**EXERCISE**:
Please print the entries below exactly, from the line with "else if streamBad" through the line with "def State.rejoin (s", including both of those lines and leaving out all others.

"""

/-- A source that Table 6-3 has, fit for the operator. -/
def srcOk (e : Entry) : Bool :=
  decide (e.srcKind ≤ 7) && (e.srcKind != 3 || e.ty == 2) && (e.srcKind != 5 || (e.op == 1 && e.par == 5))

/-- The streams of a list of entries break reason 0x5. -/
def streamBad (es : List Entry) : Bool :=
  es.any (fun e => e.stream == 0 || !opOk e || !srcOk e) || (es.map Entry.stream).eraseDups.length != es.length

/-- The entries of each leaf that a part holds. -/
def Plan.leafEntries (p : Plan) (slot : Nat) : List Entry :=
  ((p.leafParts.filter (fun x => x.1 == slot && x.2.1 == 1)).map (fun x => parseEntries x.2.2)).flatten

/-- A leaf's result store is overfilled (R184, R186). -/
def storeOver (es : List Entry) : Bool :=
  let ks := es.filter (fun e => e.keep)
  ks.any (fun e => decide (65536 < e.storeOff + e.storeLen)) || decide (65536 < ks.foldl (fun a e => a + e.storeLen) 0)

def planCapacity (b : Build) (p : Plan) : Bool :=
  decide (slotCount b < p.entries.length) || decide (3840 < p.adopts.length) || p.entries.any (fun e => if b = .h then decide (35 < onesIn e.inputs 32 96) || decide (24 < onesIn e.inputs 1 31)
      else decide (8 < onesIn e.inputs 1 31) || decide (63 < onesIn e.inputs 32 96)) ||
    (List.range 24).any (fun i => storeOver (p.leafEntries (i + 1)) || decide (256 < (p.leafEntries (i + 1)).length))

/-- A tray of more than 8 packages, or a group of more than 64 trays, over all the membership sections of a part (R17). -/
def planMembers (p : Plan) : Bool :=
  let trays := (p.members.map (fun m => (m.1, m.2.1))).eraseDups
  let packages (t : Nat × Nat) : List Nat := (((p.members.filter (fun m => (m.1, m.2.1) == t)).map (fun m => m.2.2)).flatten.filter (fun x => x != 0xFFFFFFFF)).eraseDups
  trays.any (fun t => decide (8 < (packages t).length)) || (trays.map Prod.fst).any (fun g => decide (64 < (trays.filter (fun t => t.1 == g)).length))

/-- A fabric lane that has a neighbour: by the part, else by the neighbours in force, else, where no plan has named any, by discovery. -/
def State.fabricNeighbour (s : State) (p : Plan) (q : Nat) : Bool :=
  s.build == .h && decide (q < 36) &&
    (match p.neighbours with
     | some ns => assocD 0x7FFFFF q ns != 0x7FFFFF
     | none => if s.convoy.neigh.isEmpty then (s.port q).neighbour != 0x7FFFFF else s.plannedId q != 0x7FFFFF)

/-- A part that is not the group time root's names a pod parent and an alternate, both fabric neighbours. A part gives no count of the hops
above them (R108, Table 18-5; log entry 26). -/
def State.planTime (s : State) (p : Plan) : Bool :=
  match p.timeTree with
  | none => false
  | some (root, pp, alt) =>
    let bad (x : Option Nat) : Bool := match x with
      | none => s.build == .h && !root
      | some q => !s.fabricNeighbour p q
    bad pp || bad alt

/-- An alternate parent that breaks R183: it is reached over a direct link, a fabric lane with a planned neighbour or a peer entry of a
Selvo-T, and is not the parent; roots, the tray plane of a Selvo-H and leaf dies have none. -/
def State.planAlt (s : State) (p : Plan) : Bool :=
  let direct (q : Nat) : Bool := if s.build = .h then s.fabricNeighbour p q else decide (32 ≤ q) && decide (q < 40)
  p.entries.any (fun e => match e.alt with
    | some q => e.alt == e.parent || e.root || (s.build == .h && e.tray) || !direct q
    | none => false) ||
    (List.range 24).any (fun i => (p.leafEntries (i + 1)).any (fun e => e.alt.isSome))

/-- The reason to reject a part, 0 for none; of several the lowest code stands. A Selvo-L judges only its activation (R181, R184). -/
def State.planReason (s : State) (p : Plan) : Nat :=
  let late := s.muster.anyCut && atOrLater s.muster.lastNum p.act
  if s.build = .l then (if late then 6 else 0)
  else if planCapacity s.build p then 1
  else if planMembers p then 2
  else if s.planTime p then 3
  else if s.planAlt p then 4
  else if streamBad p.entries || (List.range 24).any (fun i => streamBad (p.leafEntries (i + 1))) then 5
  else if late then 6
  else if p.entries.any (fun e => e.dlFirst == 0) then 7
  else 0

/-! ### Discovery (R18, R20, R24, R26, R211) -/

/-- The other lane of the same member (R28, R29). -/
def sameMember (b : Build) (p q : Nat) : Bool := (portKind b p == 2 || portKind b p == 3) && portKind b q == portKind b p && p / 2 == q / 2

/-- A port that another port's identity duplicates: attached, not quarantined, with this ID, on another member. -/
def State.dupPort (s : State) (p id : Nat) : Option Nat :=
  (List.range (linkPorts s.build)).find? (fun q => q != p && !sameMember s.build p q && (s.port q).neighbour == id && !(s.port q).quar)

/-- A port goes into quarantine (R26, R211). -/
def State.quarantine (s : State) (p : Nat) (dup : Bool) : State :=
  (s.modPort p (fun q => { q with quar := true, dupId := dup, joining := false })).portIrq p (if dup then 3 else 1)

/-- A neighbour that attaches is offered the schedule applied: the arm record, then the newest, as link-local copies (R158, R168). -/
def State.offerSchedule (s : State) (p : Nat) : State :=
  if s.build = .l then s
  else
    (s.muster.armRec.toList ++ s.muster.newRec.toList.filter (fun b => s.muster.armRec != some b)).foldl
      (fun (s : State) b => s.sendLocal p (s.localRec 0x24 2 (leAt b 0 4) b)) s

/-- A port joins at the next epoch boundary, a leaf port of a Selvo-H by its admission (R20, R211, R315). -/
def State.rejoin (s : State) (p : Nat) : State :=
  if s.build = .h ∧ 40 ≤ p then { s with link := { s.link with admitDue := s.link.admitDue ++ (if s.link.admitDue.contains (p - 39) then [] else [p - 39]) } }
  else s.modPort p (fun q => { q with joining := true })

/-- The ID that a neighbour presents on a port is compared with the plan: it attaches, joins, is quarantined, or waits for its admission. -/
def State.judge (s : State) (p id : Nat) : State :=
  let plan := s.plannedId p
  let s := s.modPort p (fun q => { q with neighbour := id, expected := plan != 0x7FFFFF })
  if id = 0x7FFFFF then s
  else if id = s.srcId then (s.quarantine p true).event 0x207 (bytes [p, 255, 0, 0] ++ leBytes 3 id)
  else
    match s.dupPort p id with
    | some q => (s.quarantine p true).event 0x207 (bytes [min p q, max p q, 0, 0] ++ leBytes 3 id)
    | none =>
      let known := s.build == .h && decide (40 ≤ p) && plan != 0x7FFFFF || !s.convoy.neigh.isEmpty && !(s.build == .h && decide (40 ≤ p))
      if known && plan != id then s.quarantine p false
      else
        let s := s.offerSchedule p
        if (s.port p).missing then s.rejoin p else s

/-- A neighbour answers in discovery; the training of its port goes on (R211, R539). -/
def State.discAnswer (s : State) (p id : Nat) : State :=
  ((s.modPort p (fun q => { q with answered := true })).judge p id).discDone p

/-- Discovery runs on the answers given, in ascending port order (R20, R26, R211). -/
def State.discover (s : State) (answers : List (Nat × Nat)) : State :=
  let s : State := (List.range (linkPorts s.build)).foldl (fun (s : State) p =>
    match answers.find? (fun a => a.1 == p) with
    | some a => s.discAnswer p (a.2 % 2 ^ 24)
    | none => s) s
  if s.build = .h then
    if answers.any (fun a => decide (36 ≤ a.1) && decide (a.1 < 40)) then { s with link := { s.link with trayOrphan := false } }
    else State.event { s with link := { s.link with trayOrphan := true } } 0x209 []
  else s

/-- DISCOVERY_TIMEOUT (R20, R211): a planned neighbour or leaf has not answered within 1 ms of the start of discovery on its port. -/
def execDiscoveryTimeout (port : Nat) (s : State) : Host.Outcome State Fault Refusal :=
  present (s.build != .l && decide (port < linkPorts s.build))
    (let q := s.port port
     let leaf := s.build == .h && decide (40 ≤ port)
     if (leaf || s.plannedId port != 0x7FFFFF) && !q.answered && !q.missing && s.after q.discAt 1000 then
       ((s.modPort port (fun q => { q with missing := true, expected := true })).portIrq port 2).event 0x208
         (bytes [port, 0, 0, 0] ++ leBytes 3 (s.plannedId port))
     else s)

/-- A write of FP_RELEASE, LP_RELEASE or PR_RELEASE (R26, R220, R221): the port joins at the next epoch boundary, a leaf by its
admission; a port that still presents a duplicate stays. -/
def State.quarRelease (s : State) (p v : Nat) : State :=
  let q := s.port p
  if !bitOf v 0 || !q.quar then s
  else if q.dupId && q.neighbour == s.srcId then s.event 0x207 (bytes [p, 255, 0, 0] ++ leBytes 3 q.neighbour)
  else
    match (if q.neighbour = 0x7FFFFF then none else s.dupPort p q.neighbour) with
    | some d => s.event 0x207 (bytes [min p d, max p d, 0, 0] ++ leBytes 3 q.neighbour)
    | none => (s.modPort p (fun q => { q with released := true })).rejoin p

/-- The address of a register of a port's block. -/
def portAddr (b : Build) (p off : Nat) : Nat :=
  match portPage b p with
  | some x => regOf true (x.1 * 4096 + off + x.2)
  | none => regOf false 0

/-- A plan is loaded: the quarantine of every port ends, and its neighbour is compared with the plan again. One that passes joins at the
next epoch boundary, or by its admission (R26, R211). -/
def State.replanPorts (s : State) : State :=
  (List.range (linkPorts s.build)).foldl (fun s p =>
    let q := s.port p
    if q.neighbour = 0x7FFFFF then s.modPort p (fun q => { q with expected := s.plannedId p != 0x7FFFFF })
    else
      let s := if q.quar then s.modPort p (fun q => { q with quar := false, dupId := false, released := false }) else s
      let s := s.judge p q.neighbour
      if q.quar && !(s.port p).quar then (s.modPort p (fun q => { q with quar := true, released := true })).rejoin p else s) s

/-! ### Accepting and applying -/

/-- The expulsion budget now, in units of 2^-32 µtok: it rises only at the keeper (R311, R314). -/
def State.budgetNow (s : State) : Nat :=
  if s.convoy.keeper then
    min (fld (s.rd R.OUT_BUDGET_BURST) 11 0 * 1000000 * 4294967296) (s.out.level + (s.now - s.out.levelAt) * s.rd R.OUT_BUDGET_RATE)
  else s.out.level

/-- Bring the budget up to now. -/
def State.budgetRefill (s : State) : State := { s with out := { s.out with level := s.budgetNow, levelAt := s.now } }

/-- The plan makes the unit the keeper, or ends that: the new keeper starts with its own level, and counts boundaries and tokens from 0
(R312, R314). -/
def State.setKeeper (s : State) (on : Bool) : State :=
  let was := s.convoy.keeper
  let s := s.budgetRefill
  let s := { s with convoy := { s.convoy with keeper := on } }
  if on && !was then { s with out := { s.out with steps := 0, spent := 0, deferred := [], advised := [] } }
  else if was && !on then { s with out := { s.out with deferred := [], advised := [] } }
  else s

"""

**RESPONSE AREA**:
  else if streamBad p.entries || (List.range 24).any (fun i => streamBad (p.leafEntries (i + 1))) then 5
  else if late then 6
  else if p.entries.any (fun e => e.dlFirst == 0) then 7
  else 0

/-! ### Discovery (R18, R20, R24, R26, R211) -/

/-- The other lane of the same member (R28, R29). -/
def sameMember (b : Build) (p q : Nat) : Bool := (portKind b p == 2 || portKind b p == 3) && portKind b q == portKind b p && p / 2 == q / 2

/-- A port that another port's identity duplicates: attached, not quarantined, with this ID, on another member. -/
def State.dupPort (s : State) (p id : Nat) : Option Nat :=
  (List.range (linkPorts s.build)).find? (fun q => q != p && !sameMember s.build p q && (s.port q).neighbour == id && !(s.port q).quar)

/-- A port goes into quarantine (R26, R211). -/
def State.quarantine (s : State) (p : Nat) (dup : Bool) : State :=
  (s.modPort p (fun q => { q with quar := true, dupId := dup, joining := false })).portIrq p (if dup then 3 else 1)

/-- A neighbour that attaches is offered the schedule applied: the arm record, then the newest, as link-local copies (R158, R168). -/
def State.offerSchedule (s : State) (p : Nat) : State :=
  if s.build = .l then s
  else
    (s.muster.armRec.toList ++ s.muster.newRec.toList.filter (fun b => s.muster.armRec != some b)).foldl
      (fun (s : State) b => s.sendLocal p (s.localRec 0x24 2 (leAt b 0 4) b)) s

/-- A port joins at the next epoch boundary, a leaf port of a Selvo-H by its admission (R20, R211, R315). -/
def State.rejoin (s : State) (p : Nat) : State :=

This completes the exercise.